** Provided entries follows **

theorem Block.csrWrite_kept (b : Block) (p : Path) (offset : Nat) (v : Word) : Kept [.berths, .chans, .chs, .cnt, .cols, .events, .fresh, .fws, .heat, .hold, .ins, .keys, .lanes, .mf, .prot, .pw, .qy, .regs, .running, .sel, .sides, .slots, .stk, .sv, .tl] b (Block.csrWrite b p offset v) := by
  unfold Block.csrWrite
  repeat' first
    | with_reducible assumption
    | with_reducible apply Kept.refl
    | with_reducible apply Within.refl
    | ((with_reducible apply Within.of); rfl)
    | ((with_reducible apply Within.cons); (apply Piece.inside_of; rfl))
    | ((with_reducible apply Within.cons); apply Or.inr)
    | with_reducible apply Within.nil
    | with_reducible apply List.mem_cons_self
    | with_reducible apply List.mem_cons_of_mem
    | (extract_lets +onlyGivenNames x
       first
       | (guard_hyp x : Block := _
          refine Kept.cut (ps := [.berths, .chans, .chs, .cnt, .cols, .events, .fresh, .fws, .heat, .hold, .ins, .keys, .lanes, .mf, .prot, .pw, .qy, .regs, .running, .sel, .sides, .slots, .stk, .sv, .tl]) (b := b) (x := x) ?_ fun hx => ?_
          on_goal 1 => subst x
          on_goal 2 => try clear_value x)
       | clear_value x
       | skip)
    | with_reducible apply Block.writeMF_keeps
    | with_reducible apply Block.writeCK_keeps
    | with_reducible apply Block.writeLN_keeps
    | with_reducible apply Block.writeFwCtrl_keeps
    | with_reducible apply Block.putReg_keeps
    | with_reducible apply Block.writeQY_keeps
    | with_reducible apply Block.writeChCtrl_keeps
    | with_reducible apply Block.writeRest_keeps
    | with_reducible apply Block.writeDcCtrl_keeps
    | with_reducible apply Block.writeStCtrl_keeps
    | with_reducible apply Block.writeHtCtrl_keeps
    | with_reducible apply Block.writeTL_keeps
    | with_reducible apply Block.writePR_keeps
    | with_reducible apply Block.writeKS_keeps
    | with_reducible apply Kept.ite
    | split

theorem Block.csrWrite_keeps {qs : List Piece} {a₀ b : Block} {p : Path} {offset : Nat} {v : Word} (inside : Within [.berths, .chans, .chs, .cnt, .cols, .events, .fresh, .fws, .heat, .hold, .ins, .keys, .lanes, .mf, .prot, .pw, .qy, .regs, .running, .sel, .sides, .slots, .stk, .sv, .tl] qs) (before : Kept qs a₀ b) :
    Kept qs a₀ (Block.csrWrite b p offset v) := Kept.step (Block.csrWrite_kept _ _ _ _) inside before

theorem Block.writeOn_kept (b : Block) (p : Path) (off : Nat) (v : Word) : Kept [.berths, .chans, .chs, .cnt, .cols, .events, .fresh, .fws, .heat, .hold, .ins, .keys, .lanes, .mf, .prot, .pw, .qy, .regs, .running, .sel, .sides, .slots, .stk, .sv, .tl] b (Block.writeOn b p off v) := by
  unfold Block.writeOn
  repeat' first
    | with_reducible assumption
    | with_reducible apply Kept.refl
    | with_reducible apply Within.refl
    | ((with_reducible apply Within.of); rfl)
    | ((with_reducible apply Within.cons); (apply Piece.inside_of; rfl))
    | ((with_reducible apply Within.cons); apply Or.inr)
    | with_reducible apply Within.nil
    | with_reducible apply List.mem_cons_self
    | with_reducible apply List.mem_cons_of_mem
    | with_reducible apply Block.csrWrite_keeps
    | with_reducible apply Kept.ite
    | split
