theorem execCalRetry_kept (cls : Fin 3) (unit : Fin 64) (pass : Bool) (flight : Nat) {s t : State} (h : execCalRetry cls unit pass flight s = .next t) : Kept [.berths, .chans, .chs, .cnt, .col unit, .events, .fws, .ins, .lanes, .mf, .pw, .qy, .regs, .running, .sides, .slots, .stk, .sv, .tl] s.blk t.blk := by
  unfold execCalRetry at h
  unfold State.upd at h
  injection h with h
  subst h
  dsimp -zeta only
  generalize s.blk = b
  repeat' first
    | with_reducible assumption
    | with_reducible apply Kept.refl
    | with_reducible apply Within.refl
    | ((with_reducible apply Within.of); rfl)
    | ((with_reducible apply Within.cons); (apply Piece.inside_of; rfl))
    | ((with_reducible apply Within.cons); apply Or.inr)
    | with_reducible apply Within.nil
    | with_reducible apply List.mem_cons_self
    | with_reducible apply List.mem_cons_of_mem
    | with_reducible apply Block.calibrationDone_keeps
    | with_reducible apply Kept.ite
    | split

theorem execCalRun_kept (m : ManRef) (cls : BitVec 8) (mask : BitVec 64) {s t : State} (h : execCalRun m cls mask s = .next t) : Kept [.chans, .ins, .lanes, .running, .sides, .slots, .sv] s.blk t.blk := by
  unfold execCalRun at h
  unfold State.man at h
  unfold State.upd at h
  injection h with h
  subst h
  dsimp -zeta only
  generalize s.blk = b
  repeat' first
    | with_reducible assumption
    | with_reducible apply Kept.refl
    | with_reducible apply Within.refl
    | ((with_reducible apply Within.of); rfl)
    | ((with_reducible apply Within.cons); (apply Piece.inside_of; rfl))
    | ((with_reducible apply Within.cons); apply Or.inr)
    | with_reducible apply Within.nil
    | with_reducible apply List.mem_cons_self
    | with_reducible apply List.mem_cons_of_mem
    | with_reducible apply Block.calRun_keeps
    | with_reducible apply Block.finish_keeps
    | with_reducible apply Kept.ite
    | split

theorem execCalStatus_kept (m : ManRef) (cls : BitVec 8) (unit : BitVec 8) {s t : State} (h : execCalStatus m cls unit s = .next t) : Kept [.ins, .running, .slots] s.blk t.blk := by
  unfold execCalStatus at h
  unfold State.man at h
  unfold State.upd at h
  injection h with h
  subst h
  dsimp -zeta only
  generalize s.blk = b
  repeat' first
    | with_reducible assumption
    | with_reducible apply Kept.refl
    | with_reducible apply Within.refl
    | ((with_reducible apply Within.of); rfl)
    | ((with_reducible apply Within.cons); (apply Piece.inside_of; rfl))
    | ((with_reducible apply Within.cons); apply Or.inr)
    | with_reducible apply Within.nil
    | with_reducible apply List.mem_cons_self
    | with_reducible apply List.mem_cons_of_mem
    | with_reducible apply Block.calStatus_keeps
    | with_reducible apply Block.finish_keeps
    | with_reducible apply Kept.ite
    | split

theorem execPorstNLow_kept  {s t : State} (h : execPorstNLow s = .next t) : Kept [.berths, .chans, .chs, .ck, .cnt, .cols, .doms, .events, .frzOut, .fws, .heat, .hold, .ins, .jtagDr, .keys, .lanes, .lg, .mf, .pins, .prot, .pw, .qy, .rdData, .regs, .running, .sel, .sides, .slots, .stk, .sv, .tide, .tl] s.blk t.blk := by
  unfold execPorstNLow at h
  unfold State.upd at h
  injection h with h
  subst h
  dsimp -zeta only
  generalize s.blk = b
  repeat' first
    | with_reducible assumption
    | with_reducible apply Kept.refl
    | with_reducible apply Within.refl
    | ((with_reducible apply Within.of); rfl)
    | ((with_reducible apply Within.cons); (apply Piece.inside_of; rfl))
    | ((with_reducible apply Within.cons); apply Or.inr)
    | with_reducible apply Within.nil
    | with_reducible apply List.mem_cons_self
    | with_reducible apply List.mem_cons_of_mem
    | with_reducible apply Block.porstLow_keeps

theorem execPorstNRise_kept (strap : BitVec 4) (bts : BitVec 3) (board : List Byte) {s t : State} (h : execPorstNRise strap bts board s = .next t) : Kept [.events, .pins, .pw, .reg Off.lgAlarm] s.blk t.blk := by
  unfold execPorstNRise at h
  unfold State.upd at h
  injection h with h
  subst h
  dsimp -zeta only
  generalize s.blk = b
  repeat' first
    | with_reducible assumption
    | with_reducible apply Kept.refl
    | with_reducible apply Within.refl
    | ((with_reducible apply Within.of); rfl)
    | ((with_reducible apply Within.cons); (apply Piece.inside_of; rfl))
    | ((with_reducible apply Within.cons); apply Or.inr)
    | with_reducible apply Within.nil
    | with_reducible apply List.mem_cons_self
    | with_reducible apply List.mem_cons_of_mem
    | with_reducible apply Block.porstRise_keeps

theorem execAonPowerOnReset_kept  {s t : State} (h : execAonPowerOnReset s = .next t) : Kept [.berths, .chans, .chs, .ck, .cnt, .cols, .doms, .events, .frzOut, .fws, .heat, .hold, .ins, .jtagDr, .keys, .lanes, .lg, .mf, .pins, .prot, .pw, .qy, .rdData, .regs, .running, .sel, .sides, .slots, .stk, .sv, .tide, .tl] s.blk t.blk := by
  unfold execAonPowerOnReset at h
  unfold State.upd at h
  injection h with h
  subst h
  dsimp -zeta only
  generalize s.blk = b
  repeat' first
    | with_reducible assumption
    | with_reducible apply Kept.refl
    | with_reducible apply Within.refl
    | ((with_reducible apply Within.of); rfl)
    | ((with_reducible apply Within.cons); (apply Piece.inside_of; rfl))
    | ((with_reducible apply Within.cons); apply Or.inr)
    | with_reducible apply Within.nil
    | with_reducible apply List.mem_cons_self
    | with_reducible apply List.mem_cons_of_mem
    | with_reducible apply Block.aonLost_keeps

theorem execWrstNFall_kept {s t : State} (h : execWrstNFall s = .next t) : Kept [.berths, .chans, .chs, .ck, .cnt, .cols, .doms, .fws, .heat, .hold, .ins, .keys, .lanes, .lg, .mf, .pins, .prot, .pw, .qy, .rdData, .regs, .running, .sel, .sides, .slots, .stk, .sv, .tl] s.blk t.blk := by
  unfold execWrstNFall at h
  unfold State.upd at h
  injection h with h
  subst h
  dsimp -zeta only
  generalize s.blk = b
  repeat' first
    | with_reducible assumption
    | with_reducible apply Kept.refl
    | with_reducible apply Within.refl
    | ((with_reducible apply Within.of); rfl)
    | ((with_reducible apply Within.cons); (apply Piece.inside_of; rfl))
    | ((with_reducible apply Within.cons); apply Or.inr)
    | with_reducible apply Within.nil
    | with_reducible apply List.mem_cons_self
    | with_reducible apply List.mem_cons_of_mem
    | with_reducible apply Block.wrstFall_keeps
    | with_reducible apply Kept.ite
    | split

theorem execWrstNRise_kept (strap : BitVec 4) (bts : BitVec 3) (board : List Byte) {s t : State} (h : execWrstNRise strap bts board s = .next t) : Kept [.events, .pins, .pw, .reg Off.lgAlarm] s.blk t.blk := by
  unfold execWrstNRise at h
  unfold State.upd at h
  injection h with h
  subst h
  dsimp -zeta only
  generalize s.blk = b
  repeat' first
    | with_reducible assumption
    | with_reducible apply Kept.refl
    | with_reducible apply Within.refl
    | ((with_reducible apply Within.of); rfl)
    | ((with_reducible apply Within.cons); (apply Piece.inside_of; rfl))
    | ((with_reducible apply Within.cons); apply Or.inr)
    | with_reducible apply Within.nil
    | with_reducible apply List.mem_cons_self
    | with_reducible apply List.mem_cons_of_mem
    | with_reducible apply Block.wrstRise_keeps

theorem execBootDone_kept (dir0 : List Byte) (dir1 : List Byte) (imgA : List Byte) (imgB : List Byte) (root : BitVec 384) {s t : State} (h : execBootDone dir0 dir1 imgA imgB root s = .next t) : Kept [.ck, .events, .fresh, .heat, .lg, .mf, .pw, .reg Off.lgAlarm, .reg Off.mfAlarm, .sv] s.blk t.blk := by
  unfold execBootDone at h
  unfold State.upd at h
  injection h with h
  subst h
  dsimp -zeta only
  generalize s.blk = b
  repeat' first
    | with_reducible assumption
    | with_reducible apply Kept.refl
    | with_reducible apply Within.refl
    | ((with_reducible apply Within.of); rfl)
    | ((with_reducible apply Within.cons); (apply Piece.inside_of; rfl))
    | ((with_reducible apply Within.cons); apply Or.inr)
    | with_reducible apply Within.nil
    | with_reducible apply List.mem_cons_self
    | with_reducible apply List.mem_cons_of_mem
    | with_reducible apply Block.bootDone_keeps
    | with_reducible apply Kept.ite
    | split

** End of Provided entries **

Find the string "execPorstNRise" in the records, then copy each line where it occurs.

• **Finished exercise**:
theorem execPorstNRise_kept (strap : BitVec 4) (bts : BitVec 3) (board : List Byte) {s t : State} (h : execPorstNRise strap bts board s = .next t) : Kept [.events, .pins, .pw, .reg Off.lgAlarm] s.blk t.blk := by
  unfold execPorstNRise at h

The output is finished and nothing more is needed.